The best ? Those who remained “in the respect”, by making her “feel beautiful”, who did not “think only of their pleasure”, with whom she had above all “a conversation”. The less good? “Those I felt who had learned everything with porn…”

She doesn’t hide it: through her adventures, Julie has regained her self-confidence. “It allowed me to find myself beautiful, and learned that I liked sex, because I didn’t know it anymore!” […] I started to get comfortable with my body with it all! ”

But it wasn’t just that. Besides this “orgy” in her life, as she says, there were also exchanges. Confidences which, obviously, have also done him the greatest good. “Through that, I had to mourn, and I was telling my story. It was really great therapy. The farther the other was, the more interesting things we said to each other. ”

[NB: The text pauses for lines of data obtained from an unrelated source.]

-- ==== Sys2Proof/Machine/Taps.lean ====
section
/-! DEFINITION. The Tap Controller (chapter 3): catalogue, taps, playout queues, WANT records, video forwarding. -/

namespace Sys2Proof.Machine

/-! ## Sequence comparison (R52) -/

/-- The distance of a sequence ahead of expected, modulo 65,536 (R52). -/
def seqDistance (s e : Seq) : Nat := (s - e).toNat

/-- A sequence is behind expected (R52). -/
def seqBehind (s e : Seq) : Bool := decide (32768 ≤ seqDistance s e)

/-! ## Finding entries and taps -/

/-- The catalogue entry of a program (R42). -/
def State.catEntry? (s : State) (program : Nat) : Option CatEntry := s.taps.catalogue.find? fun e => e.program == program

/-- The tap of a program (R46). -/
def State.tap? (s : State) (program : Nat) : Option Tap := s.taps.taps.find? fun t => t.program == program

/-- Change the tap of a program. -/
def State.modTap (s : State) (program : Nat) (f : Tap → Tap) : State :=
  s.modTaps fun t => { t with taps := t.taps.map fun x => if x.program = program then f x else x }

/-! ## Taps and WANT records -/

/-- A tap in WAITING with nothing received (R48). It has kept no packet, and R46 and R48 give its last kept no value: it
holds the time of creation, which nothing reads before a packet is kept (DESIGN CHOICE, log 38). -/
def Tap.fresh (program : Nat) (source : Option Nat) (now : Time) : Tap :=
  { program := program, source := source, state := .waiting, expected := none, queue := [], lastKept := now }

/-- A tap is created in its place in program order, with its catalogue entry's source (R48, R49). -/
def State.createTap (s : State) (program : Nat) : State :=
  let source := (s.catEntry? program).map CatEntry.source
  s.modTaps fun t =>
    { t with taps := insertBefore (fun x y => decide (x.program < y.program)) (Tap.fresh program source s.now) t.taps }

/-- An in-service berth selects a program. -/
def State.isSelected (s : State) (program : Nat) : Bool := s.servicePorts.any fun p => (s.berth p).program == program

/-- A WANT of the tapped programs in ascending order is handed to class C; the 100 ms period starts from it while the
set is not empty (R50, R51). -/
def State.sendWant (s : State) : State :=
  let s1 := s.handOver (.want (s.taps.taps.map Tap.program))
  s1.modTaps fun t => { t with wantDue := if t.taps = [] then none else some (s.now + ms 100) }

/-- A berth's program field has changed from `p` to `q` while RUNNING: taps released and created, a WANT at once if the
tapped set changed (R48). -/
def State.selectionChanged (s : State) (p q : Nat) : State :=
  let release := decide (p ≠ 0) && !s.isSelected p && (s.tap? p).isSome
  let s1 := if release then s.modTaps fun t => { t with taps := t.taps.filter fun x => x.program ≠ p } else s
  let create := decide (q ≠ 0) && (s1.tap? q).isNone
  let s2 := if create then s1.createTap q else s1
  if release || create then s2.sendWant else s2

/-- Taps for every distinct program that in-service berths select, at entry to RUNNING (R47). -/
def State.buildTaps (s : State) : State :=
  s.servicePorts.foldl (fun t p =>
    let q := (t.berth p).program
    if q ≠ 0 ∧ (t.tap? q).isNone then t.createTap q else t) s

/-! ## The catalogue -/

/-- The tap of a program takes a new source from the catalogue: its queue is emptied and it goes to WAITING, unless it
had none (R49). -/
def Tap.retarget (t : Tap) (source : Nat) : Tap :=
  match t.source with
  | none => { t with source := some source }
  | some old => if old = source then t else { t with source := some source, queue := [], expected := none, state := .waiting }

/-- One entry of a CARRY record from a station (R43, R49). -/
def State.catalogueEntry (s : State) (source : Nat) (e : CarryEntry) : State :=
  if e.program = 0 ∨ 63 < e.program then s
  else
    let new : CatEntry := { program := e.program, source := source, kind := e.kind, status := e.status, listed := s.now }
    let put (s : State) : State := s.modTaps fun t =>
      { t with catalogue := insertBefore (fun x y => decide (x.program < y.program)) new
                              (t.catalogue.filter fun x => x.program ≠ e.program) }
    match s.catEntry? e.program with
    | none => (put s).modTap e.program fun t => t.retarget source
    | some h =>
      if h.source = source then put s
      else if source < h.source then (put s).modTap e.program fun t => t.retarget source
      else s

/-- A CARRY record at the Tap Controller, entry by entry (R43). -/
def State.takeCatalogue (s : State) (source : Nat) (l : List CarryEntry) : State :=
  l.foldl (fun t e => t.catalogueEntry source e) s

/-! ## The playout queue (R53 to R56) -/

/-- What a PROGRAM_AUDIO packet came to at its tap. -/
inductive Arrival where
  | late | duplicate | resync | slip | kept
deriving DecidableEq, Repr

/-- A packet that starts a queue: expected is its sequence, the tap is PRIMING (R53, R54). -/
def Tap.start (t : Tap) (now : Time) (k : AudioPacket) : Tap :=
  { t with state := .priming, expected := some k.sequence, queue := [k], lastKept := now }

/-- The state of a tap after a packet is kept and the queue holds n (R56). -/
def stateAfterKept (st : TapState) (depth n : Nat) : TapState :=
  match st with
  | .priming => if depth / 2 ≤ n then .playing else .priming
  | .starved => .priming
  | x => x

/-- A packet is kept: placed in order of distance, a full queue slipping its oldest (R55, R56). -/
def Tap.keep (t : Tap) (depth : Nat) (now : Time) (e : Seq) (k : AudioPacket) : Tap × Arrival :=
  let q := insertBefore (fun x y => decide (seqDistance x.sequence e < seqDistance y.sequence e)) k t.queue
  if depth < q.length then
    let r := q.drop 1
    ({ t with queue := r, expected := ((r.head?).map AudioPacket.sequence).or t.expected, lastKept := now,
              state := stateAfterKept t.state depth r.length }, .slip)
  else ({ t with queue := q, lastKept := now, state := stateAfterKept t.state depth q.length }, .kept)

/-- A PROGRAM_AUDIO packet at its tap (R53, R54). -/
def Tap.arrive (t : Tap) (depth : Nat) (now : Time) (source : Nat) (k : AudioPacket) : Tap × Arrival :=
  match t.state, t.expected with
  | .waiting, _ => (Tap.start { t with source := some source } now k, .kept)
  | _, none => (Tap.start { t with source := some source } now k, .kept)
  | _, some e =>
    if seqBehind k.sequence e then (t, .late)
    else if 256 ≤ seqDistance k.sequence e then (t.start now k, .resync)
    else if t.queue.any fun x => x.sequence == k.sequence then (t, .duplicate)
    else t.keep depth now e k

/-- The counter of an arrival counts one (R62). -/
def TapCtl.countArrival (t : TapCtl) (a : Arrival) : TapCtl :=
  match a with
  | .late => { t with late := bump t.late }
  | .duplicate => { t with duplicate := bump t.duplicate }
  | .resync => { t with resync := bump t.resync }
  | .slip => { t with slip := bump t.slip }
  | .kept => t

/-- A packet of a tapped program from another station than the tap's source (R49, R60, R62). -/
def State.countForeign (s : State) : State := s.modTaps fun t => { t with foreign := bump t.foreign }

/-- A PROGRAM_AUDIO packet at the Tap Controller (R53). -/
def State.takeProgramAudio (s : State) (source program : Nat) (k : AudioPacket) : State :=
  if s.running then
    match s.tap? program with
    | none => s
    | some t =>
      if t.source.isSome ∧ t.source ≠ some source then s.countForeign
      else
        let (t', a) := t.arrive s.image.depth s.now source k
        (s.modTap program fun _ => t').modTaps fun c => c.countArrival a
  else s

/-- A berth is forwarded a chunk of a program: it selects the program, its screen is ON, its hold clear, its link UP
(R60). -/
def State.showsVideo (s : State) (program : Nat) (p : Port) : Bool :=
  let b := s.berth p
  s.inService p && b.program == program && b.screen == .on && !b.hold && s.linkUp p

/-- A PROGRAM_VIDEO packet at the Tap Controller (R60). -/
def State.takeProgramVideo (s : State) (source program : Nat) (c : Chunk) : State :=
  if s.running then
    match s.tap? program with
    | none => s
    | some t =>
      if t.source ≠ some source then s.countForeign
      else if (s.catEntry? program).map CatEntry.kind = some .audio then s
      else (allPorts.filter (s.showsVideo program)).foldl (fun u p => u.modLink p fun l => l.handVideo c) s
  else s

/-! ## Answering the Mixer (R58) -/

/-- A tap's answer to a block request. -/
inductive TapAnswer where
  | block (trim : Int) (frames : List StereoFrame)
  | missing
  | none
deriving DecidableEq, Repr

/-- A tap answers a block request and goes to its state after answering (R58). -/
def Tap.request (t : Tap) : Tap × TapAnswer :=
  match t.state, t.queue, t.expected with
  | .playing, k :: r, some e =>
    if k.sequence = e then ({ t with queue := r, expected := some (e + 1) }, .block k.trim k.frames)
    else ({ t with expected := some (e + 1) }, .missing)
  | .playing, k :: r, Option.none => ({ t with queue := r, expected := some (k.sequence + 1) }, .block k.trim k.frames)
  | .playing, [], _ => ({ t with state := .starved }, .none)
  | _, _, _ => (t, .none)

/-- The counter of an answer counts one: a gap for MISSING, a starve for the move to STARVED (R58, R62). -/
def TapCtl.countAnswer (t : TapCtl) (starved : Bool) (a : TapAnswer) : TapCtl :=
  match a with
  | .missing => { t with gap := bump t.gap }
  | .none => if starved then { t with starve := bump t.starve } else t
  | .block _ _ => t

/-! ## Commands -/

/-- WANT_PERIOD: 100 ms since the last WANT, while taps exist (R51). -/
def execWantPeriod (s : State) : Host.Outcome State Fault Refusal :=
  match s.taps.wantDue with
  | some t => if s.running then .next (s.reach t).sendWant else .next s
  | none => .next s

/-- CATALOGUE_EXPIRY: an entry not listed for 1,000 ms is removed; a tap on its program keeps its source (R44, R49). -/
def execCatalogueExpiry (program : Nat) (s : State) : Host.Outcome State Fault Refusal :=
  match s.catEntry? program with
  | none => .next s
  | some e =>
    .next ((s.reach (e.listed + ms 1000)).modTaps fun t =>
      { t with catalogue := t.catalogue.filter fun x => x.program ≠ program })

/-- STARVED_TIMEOUT: a tap in STARVED goes to WAITING 300 ms after its last kept packet (R57). -/
def execStarvedTimeout (program : Nat) (s : State) : Host.Outcome State Fault Refusal :=
  match s.tap? program with
  | none => .next s
  | some t =>
    if t.state = .starved then
      .next ((s.reach (t.lastKept + ms 300)).modTap program fun x => { x with state := .waiting, expected := none, queue := [] })
    else .next s

end Sys2Proof.Machine
end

Except that, after a few weeks, Julie decided that was enough. What she was looking for was a relationship. A real story. “I changed my way of cruising. “And above all” slammed the meetings. ” In a nutshell: “you’ve had your fun, start getting serious,” she reasoned to herself. And that’s when she ran into a man who suddenly didn’t tell her about her breasts (or her butt), but with whom she had real conversations. “And I had one condition,” she said laughing, “he mustn’t make any spelling mistakes!” “He ended up inviting her to his chalet, and there, they still” discussed, discussed, discussed, “she said with a smile. In bed ? ” Perfect ! Because that was love! […] I feel safe, loved, and I give him back! It almost sounds too good to be true. It’s been three years already, and they haven’t let go since.

Moral? “If I had met him early on, I don’t think it would have clicked,” she concludes. I was not there. […] You have to get to know yourself, to be ready to meet. And all means are good! “Oh yes, and” life doesn’t end at 42 “either …

* Fictitious first name, to protect his anonymity.